An important goal of this study is to establish the validity of the existing practice to infer consideration sets from observed choices in panel data. The authors show with experimental data that underlying consideration sets can be reliably retrieved from choice data alone. Their model does so better than methods previously documented in the literature. The authors also show that consideration is positively affected by display and shelf space. The analysis is the first to provide support for the convergence of the stated and revealed consideration approaches.

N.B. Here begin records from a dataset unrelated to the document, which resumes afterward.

/-- Settles O15: the check comes first, and a command that passes it records another cause, if any. -/
theorem sequenceErrorExactlyWhereFlagIsZero : Obligations.SequenceErrorExactlyWhereFlagIsZero := by
  refine ⟨fun s hf hv => ?tree, fun s hf hv => exec_required (i := .encode) hf hv, fun i s t hf hs he ht => ?converse⟩
  case tree =>
    exact ⟨exec_required (i := .gencode) hf hv, exec_required (i := .decode) hf hv, exec_required (i := .decoden) hf hv⟩
  case converse =>
    refine required_eq_false_iff.1 (eq_false_of_ne_true fun hr => ?_)
    rcases exec_record hf hr he with ⟨-, kept | cleared⟩ | raised
    · exact hs (kept.symm.trans ht)
    · cases cleared.symm.trans ht
    · exact raised.cause_ne ht

/-- Settles O16: a fault is the precondition's or one of those a running command raises. -/
theorem causesAndInformationWords : Obligations.CausesAndInformationWords := by
  refine ⟨⟨rfl, rfl, rfl, rfl, rfl, rfl, rfl, rfl⟩, fun i s t hf he ht => ?_⟩
  cases hr : s.required i with
  | false =>
    cases (exec_required hf hr).symm.trans he
    cases i with
    | reset | count | build | flush => cases hr
    | gencode | encode | decode | decoden => exact .inl ⟨rfl, rfl⟩
  | true =>
    have raised := (exec_record hf hr he).resolve_left fun h => by cases ht.symm.trans h.1
    cases i with
    | reset | count | build | flush => exact raised
    | gencode | encode | decode | decoden => exact .inr raised

end Sys2Proof.Machine
end

section
/-! The reset state as the start of every flow, and the validity flags as a state machine (70_reset_and_hazards.md R261,
R264). -/

namespace Sys2Proof.Machine

variable {s t : State}

/-! The reset state (R261) -/

/-- A state whose block items are reset is the reset block in its own environment. -/
theorem IsReset.eq_resetBlock (h : IsReset s) : s = resetBlock s := by
  have cnt : s.cnt = clearedCounts := symGet_ext fun x => (h.cnt x).trans (symGet_clearedCounts x).symm
  have code : s.code = clearedCodes := symGet_ext fun x => (h.code x).trans (symGet_clearedCodes x).symm
  have node : s.node = Vector.replicate 511 0#32 := Vector.ext fun i hi => by simpa using h.node ⟨i, hi⟩
  have wgt : s.wgt = Vector.replicate 511 0#32 := Vector.ext fun i hi => by simpa using h.wgt ⟨i, hi⟩
  have cause : s.cause = .none := by
    have zero := h.cause
    cases hc : s.cause with
    | none => rfl
    | _ => rw [hc] at zero; cases zero
  cases s
  subst cnt code node wgt cause
  obtain ⟨rfl, rfl, rfl, rfl⟩ := h.flags
  obtain ⟨rfl, rfl⟩ := h.counts
  obtain ⟨rfl, rfl, rfl⟩ := h.tree
  obtain ⟨rfl, rfl⟩ := h.buffer
  obtain ⟨rfl, rfl⟩ := h.unpacker
  obtain ⟨rfl, rfl, rfl, rfl, rfl, rfl, rfl⟩ := h.scratch
  obtain rfl := h.finfo
  obtain rfl := h.dcur
  obtain rfl := h.pq
  obtain rfl := h.seq
  rfl

/-- Settles O12: in the reset block both validity flags are 0, the counts are those of the empty input and no bit is
pending. -/
theorem resetStateStartsEveryFlow : Obligations.ResetStateStartsEveryFlow := by
  intro s reset
  have cleared := reset.cnt
  obtain ⟨r, rfl⟩ : ∃ r, s = resetBlock r := ⟨s, reset.eq_resetBlock⟩
  refine ⟨fun fits => ⟨_, exec_count_fits rfl fits, rfl, rfl⟩, ?build, exec_required (i := .gencode) rfl rfl,
    exec_required (i := .encode) rfl rfl, exec_required (i := .decode) rfl rfl, exec_required (i := .decoden) rfl rfl,
    exec_flush_empty rfl rfl, exec_reset _⟩
  case build => exact (buildFailsBelowTwoSymbols _ rfl).1 cleared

The authors then apply the model to Information Resources Inc. panel data. The findings suggest that promotion effects are larger when they are included in the consideration stage of the two-stage model than in a single-stage model. The authors also find that consideration covaries across brands and that this covariation is mainly driven by unobserved consumer heterogeneity. Using a simulation experiment, the authors also show the implications of the model for price cut and featuring planning relative to a more standard model of choice. The results show that their model gives markedly different results from the single-stage model. Notably, when the authors use the optimum that results from the single-stage model in a world in which two stages is the reality, profits are relatively low. This shows that using a two-stage model is crucial for improving the effectiveness of such marketing decisions.

Biography
Erjen van Nierop is Assistant Professor of Marketing in the Department of Marketing, Faculty of Economics and Business, at the University of Groningen. He has an MSc and PhD in Econometrics from Erasmus University Rotterdam. He worked for two years as a visiting assistant professor in the Tepper School of Business at Carnegie Mellon University in Pittsburgh. He has taught courses on pricing, marketing research, and marketing model building. His research interests are marketing research and econometric modeling of marketing phenomena in general and choice, sales, and product diffusion models in particular.

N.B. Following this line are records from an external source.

-- ==== Sys2Proof/Tests/Slice0.lean ====
section
/-! SUPPORT. Tests of single steps against `95_test_vectors.md` and the worked examples of the rules (the vector is named
in each comment), the refusals of the well-formedness check, and for every statement with hypotheses a state that meets
them. -/

namespace Sys2Proof.Tests

open Sys2Proof Sys2Proof.Machine

/-! ## Helpers -/

/-- The conventions of the vectors under `Shared`. -/
def shared : Config := Config.ofVectors

/-- The conventions of the vectors under `Dedicated`. -/
def dedicated : Config := { Config.ofVectors with rxModel := .dedicated }

/-- A channel holding these bytes. -/
def chan (bytes : List Byte) (ovf : Bool) (last : Nat) : Channel :=
  { buf := Memory.ofBytes 0 bytes, len := bytes.length, ovf := ovf, last := last }

/-- The reset state of the vectors plus channel contents, a phase and the next stimuli. -/
def st (cfg : Config) (m d : Channel) (p : Phase) (input : List Stimulus) : State :=
  { State.resetOf cfg 0 Contents.blank with chM := m, chD := d, phase := p, input := input }

/-- The arbiter registers of a state set. -/
def withArb (s : State) (c : Chan) (lsw : Nat) : State := { s with arb := some { active := c, lsw := lsw } }

/-- An outcome is a next state with a property. -/
def nextHas (o : Result) (p : State → Bool) : Bool :=
  match o with
  | .next t => p t
  | .fault _ => false
  | .refused _ => false

/-- The mark of a refusal in a state. -/
def marked (s : State) (r : Reason) (w : Word) (p : Phase) : Bool :=
  decide (s.refused = some { reason := r, word := w, phase := p })

/-- A channel nothing has been received on. -/
def empty : Channel := Channel.reset 4 []

/-! ## Well-formedness: one ill-formed configuration for each check -/

theorem test_wf_vectors : shared.wf = true ∧ dedicated.wf = true := by decide
theorem test_wf_capacityM : ({ shared with capacityM := 0 } : Config).wf = false := by decide
theorem test_wf_capacityD : ({ shared with capacityD := 0 } : Config).wf = false := by decide
theorem test_wf_timeWidth : ({ shared with timeWidth := 0, gapThreshold := 0, timeslice := 0 } : Config).wf = false := by
  decide
theorem test_wf_gapThreshold : ({ shared with gapThreshold := 4294967296 } : Config).wf = false := by decide
theorem test_wf_timeslice : ({ shared with timeslice := 4294967296 } : Config).wf = false := by decide
theorem test_wf_kpsM : ({ shared with kpsM := some { start := 0x43#8, plen := 1, name := "" } } : Config).wf = false := by
  decide
theorem test_wf_kpsD : ({ shared with kpsD := some { start := 0x43#8, plen := 1, name := "" } } : Config).wf = false := by
  decide
theorem test_wf_plen : Kps.wf { start := 0x43#8, plen := 2, name := "" } = true ∧
    Kps.wf { start := 0x43#8, plen := 1, name := "" } = false := by decide

/-! ## Decoding: words written out from R65 and R69 -/

/-- E1: `0001 000c dddd dddd` with `c = 0`, `d = 0x43`. -/
theorem test_decode_add_m : decode 0b0001000001000011#16 = .op (.add .m 0x43#8) := by decide
/-- E2: bit 8 is the channel. -/
theorem test_decode_add_d : decode 0b0001000101000011#16 = .op (.add .d 0x43#8) := by decide
/-- E6. -/
theorem test_decode_tick : decode 0b0010000000000000#16 = .op .tick := by decide
/-- E11. -/
theorem test_decode_arb : decode 0b0011000000000000#16 = .op .arb := by decide
/-- E14. -/
theorem test_decode_fsw : decode 0b0100000000000000#16 = .op .fsw := by decide
/-- E15. -/
theorem test_decode_discard : decode 0b0101000000000000#16 = .op .discard := by decide
/-- E4, E5, E7, E8, E9, E10, E13. -/
theorem test_decode_reserved :
    [0x1243#16, 0x1E00#16, 0x2001#16, 0x0000#16, 0x6000#16, 0xFFFF#16, 0x3001#16].all
      (fun w => decide (decode w = .reserved)) = true := by decide
/-- The encodings of the worked programs (P2, P3). -/
theorem test_encode : encode (.add .m 0x11#8) = 0x1011#16 ∧ encode (.add .d 0xAA#8) = 0x11AA#16 ∧
    encode .tick = 0x2000#16 ∧ encode .arb = 0x3000#16 ∧ encode .fsw = 0x4000#16 ∧ encode .discard = 0x5000#16 := by
  decide
/-- R70: the interface under each model. -/
theorem test_interface : Instr.inInterface .dedicated .arb = false ∧ Instr.inInterface .dedicated .fsw = false ∧
    Instr.inInterface .dedicated .tick = true ∧ Instr.inInterface .shared .arb = true := by decide
/-- Table words, numbered as the table numbers them. -/
theorem test_decodeTableWord : decodeTableWord 16 0x1143 = some (.add .d 0x43#8) ∧
    decodeTableWord 16 0x5000 = some .discard ∧ decodeTableWord 16 0x1200 = none := by decide
/-- A placed word is what the next step runs. -/
theorem test_withFetchWord : nextHas (step (State.reset.withFetchWord 16 0x4000))
    (fun t => decide (t.arb = some { active := .d, lsw := 0 })) = true := by decide

/-! ## ADD -/

/-- The worked example of R91, and A1's byte `0x00` over what an earlier frame left (corner (f)). -/
theorem test_add_stores :
    nextHas (step (st dedicated (chan [0x01#8, 0x02#8] false 90) empty .poll [.op 0x1043#16 100]))
      (fun t => decide (t.chM = chan [0x01#8, 0x02#8, 0x43#8] false 100 ∧ t.phase = .poll ∧ t.evt = [])) = true ∧
    nextHas (step (st dedicated { chan [0x99#8, 0x98#8] false 0 with len := 0 } empty .poll [.op 0x1000#16 7]))
      (fun t => decide (t.readByte .m 0 = 0x00#8 ∧ t.readByte .m 1 = 0x98#8 ∧ t.chM.len = 1 ∧ t.chM.last = 7)) = true := by
  decide
/-- A3: a byte for a full buffer is discarded, and `LAST` is written all the same. -/
theorem test_add_overflows :
    nextHas (step (st dedicated (chan [0x0A#8, 0x0B#8, 0x0C#8, 0x0D#8] false 8) empty .poll [.op 0x1055#16 9]))
      (fun t => decide (t.chM = chan [0x0A#8, 0x0B#8, 0x0C#8, 0x0D#8] true 9)) = true := by decide

/-! ## TICK -/

/-- T5: both channels due, M first. -/
theorem test_tick_m_before_d :
    nextHas (step (st dedicated (chan [0x11#8] false 0) (chan [0x22#8] false 5) .poll [.op 0x2000#16 20]))
      (fun t => decide (t.evt = [.frameCompleted .m false 1 [0x11#8], .frameCompleted .d false 1 [0x22#8]] ∧
        t.chM.len = 0 ∧ t.chD.len = 0 ∧ t.phase = .ctrl)) = true := by decide
/-- T11: an overflowed frame is scanned, and the known packet follows the frame. -/
theorem test_tick_scans_overflowed_frame :
    nextHas (step (st { dedicated with capacityM := 3, kpsM := some { start := 0x43#8, plen := 3, name := "MOTOR" } }
        (chan [0x43#8, 0x01#8, 0x44#8] true 0) empty .poll [.op 0x2000#16 10]))
      (fun t => decide (t.evt = [.frameCompleted .m true 3 [0x43#8, 0x01#8, 0x44#8],
        .knownPacket .m 0 [0x43#8, 0x01#8, 0x44#8]] ∧ t.chM.len = 0 ∧ t.chM.ovf = false)) = true := by decide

Bart Bronnenberg is Professor of Marketing and CentER fellow in the School of Business and Economics at Tilburg University, the Netherlands. He holds a PhD and MSc in Management from INSEAD and an MS. in Industrial Engineering from Twente University (the Netherlands). At Tilburg University, Professor Bronnenberg teaches Masters and MPhil courses on Market Assessment and Statistics. In 2003, he received the Citibank Award for the most outstanding MBA teacher at University of California, Los Angeles. Bart Bronnenberg has completed consulting assignments for various consumer goods firms and corporations in the medical field. Professor Bronnenberg does research in marketing strategy, geographic organizations of markets, and local branding. He continues to work on empirical analyses of new product growth and consumer choice behavior. His articles have appeared in Journal of Marketing Research, Marketing Science, Marketing Letters, Journal of the Academy of Marketing Science, and other journals. Professor Bronnenberg was named the recipient of the 2003 and 2008 Paul Green Award, the 2003 International Journal of Research in Marketing Best Paper Award, and the 2004 John D.C. Little Best Paper Award.

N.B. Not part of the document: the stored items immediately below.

-- ==== Sys2Proof/Machine/Formats.lean ====
section
/-! DEFINITION. Frame formats: the bytes of a frame and its check (R189), the tests a good frame is put to at ingress (R164), and the
payload layouts those tests refer to (R192, R193). -/

namespace Sys2Proof.Machine

/-- The bytes a frame's check is computed over: kind, route word, tag, length, payload (R189). -/
def frameBody (f : Frame) : List Byte :=
  f.kind :: wordBytes f.route ++ f.tag :: f.len :: f.payload

/-- A frame as its bytes stand on the wire, check included (R189). -/
def frameBytes (f : Frame) : List Byte :=
  frameBody f ++ wordBytes (crc16 (frameBody f))

/-- The frame of a kind that carries `payload`, its length field being the number of payload bytes. -/
def frameOf (kind : Kind) (route : RouteWord) (tag : Byte) (payload : List Byte) : Frame where
  kind := enc Kind.all kind
  route := route
  tag := tag
  len := byte payload.length
  payload := payload

/-- Whether received bytes pass the check: at least seven bytes, no stop bit read 0, and the last two bytes are the check of
those before them (R163, R189). -/
def checkPasses (bytes : List Byte) (stopBitLow : Bool) : Bool :=
  !stopBitLow && decide (7 ≤ bytes.length)
    && bytes.drop (bytes.length - 2) == wordBytes (crc16 (bytes.take (bytes.length - 2)))

/-- The good frame that bytes hold once their check has passed (R163). -/
def frameOfBytes (bytes : List Byte) : Option Frame :=
  match bytes with
  | kind :: hi :: lo :: tag :: len :: rest =>
    some ⟨kind, hi ++ lo, tag, len, rest.take (rest.length - 2)⟩
  | _ => none

/-- The route word's direct flag (R189). -/
def directFlag (r : RouteWord) : Bool :=
  r.getLsbD 15

/-- The route word's replace flag (R189). -/
def replaceFlag (r : RouteWord) : Bool :=
  r.getLsbD 14

/-- The route word's target set (R189). -/
def routeTargets (r : RouteWord) : PortSet :=
  r.extractLsb' 0 7

/-- The kind a frame's kind byte names; `none` for codes 11 to 255 (R189). -/
def kindOf (f : Frame) : Option Kind :=
  dec Kind.all f.kind

/-- The kinds a port may send (R164). -/
def acceptedKinds : Port → List Kind
  | .d => [.idle, .pay, .req, .pass]
  | .c => [.idle, .audio, .req, .pass]
  | .p => [.idle, .audio, .pass]
  | .k => [.idle, .pay, .pass]
  | .s => [.idle, .signStat, .pass]
  | .v => [.idle, .motion, .pass]

/-- The PAY sub-kinds a port may send (R164). -/
def acceptedSubs : Port → List PaySub
  | .d => [.authAnswer, .uploadAck]
  | .k => [.cardStage, .authAsk]
  | _ => []

/-- The sub-kind a PAY sub-kind byte names, code 1 upward (R193). -/
def paySubOf (b : Byte) : Option PaySub :=
  if b = 0 then none else PaySub.all[b.toNat - 1]?

/-- The code of a PAY sub-kind (R193). -/
def paySubCode (x : PaySub) : Byte :=
  byte (PaySub.all.idxOf x + 1)

/-- Test 1 of R164: the length field is at most 200 and the frame holds exactly the bytes it calls for. -/
def lengthTest (f : Frame) : Bool :=
  decide (f.len.toNat ≤ Config.maxPayload) && f.len.toNat == f.payload.length

/-- Test 3 of R164 on a payload of kind PAY: the sub-kind is one the port may send. A payload without a sub-kind byte names none. -/
def subTest (q : Port) (payload : List Byte) : Bool :=
  match payload with
  | [] => false
  | b :: _ =>
    match paySubOf b with
    | none => false
    | some x => decide (x ∈ acceptedSubs q)

/-- Test 4 of R164 on the fields of an accepted PAY sub-kind: its length, and its code fields (R191, R193). -/
def paySubFieldsTest (x : PaySub) (fields : List Byte) : Bool :=
  match x with
  | .cardStage =>
    match fields with
    | [_, stage] => (dec CardStage.all stage).isSome
    | _ => false
  | .authAsk => fields.length == 29
  | .authAnswer =>
    match fields with
    | [_, _, result] => (dec AnswerResult.all result).isSome
    | _ => false
  | .uploadAck => fields.length == 2
  | _ => false

/-- Test 4 of R164: the payload has a length the kind allows and every field lies in its representable set. REQ and PASS
payloads are not tested here. -/
def payloadTest (q : Port) (kind : Kind) (payload : List Byte) : Bool :=
  match kind with
  | .idle => payload.isEmpty
  | .motion => payload.length == 3
  | .audio => payload.length == (if q = .p then 161 else 81)
  | .signStat =>
    match payload with
    | [_, panel] => (flagOf panel).isSome
    | _ => false
  | .pay =>
    match payload with
    | [] => false
    | b :: fields =>
      match paySubOf b with
      | none => false
      | some x => paySubFieldsTest x fields
  | _ => true

/-- Why R164 discards a good frame on an UP port, by the first test it fails; `none` when it passes all four. -/
def ingressFailure (q : Port) (f : Frame) : Option DiscardReason :=
  if !lengthTest f then some .length
  else
    match kindOf f with
    | none => some .kindNotAllowed
    | some kind =>
      if kind ∉ acceptedKinds q then some .kindNotAllowed
      else if kind = .pay ∧ !subTest q f.payload then some .kindNotAllowed
      else if !payloadTest q kind f.payload then some .length
      else none

/-- The number of requests in the catalogue; their codes run from 1 (R190). -/
def requestCount : Nat := 59

end Sys2Proof.Machine
end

Richard Paap is Professor of Econometrics and Marketing in the Econometric Institute at Erasmus University Rotterdam. His research topics include discrete choice modeling, duration analysis, Bayesian econometrics, and time-series analysis.

Michel Wedel is PepsiCo Professor of Consumer Research in the Robert H. Smith School of Business at the University of Maryland and holds an honorary chair at the University of Groningen. Michel has taught various courses for BBA, MBA, and PhD students on marketing research, marketing analysis, and marketing decision making. His main research interests are in the application of statistical and econometric methods to problems in marketing and marketing research. Much of his recent work addresses issues in visual marketing using eye-tracking technology. He serves on the editorial boards of several journals and is area editor of Marketing Science and Journal of Marketing Research. His work has been awarded with several prizes, such as the O’Dell best-paper award from Journal of Marketing Research, the Hendrik Muller award for outstanding contributions to the social sciences from the Royal Dutch Academy of the Sciences, and the Gilbert A Churchill award for lifetime achievement in the academic study of marketing research from the American Marketing Association.

Philip Hans Franses is Professor of Applied Econometrics and Professor of Marketing Research, both at the Erasmus University Rotterdam. His research interests are econometrics, time-series analysis, forecasting, marketing, and empirical finance. He publishes on these topics in international journals and in books. He currently serves as the dean of the Erasmus School of Economics.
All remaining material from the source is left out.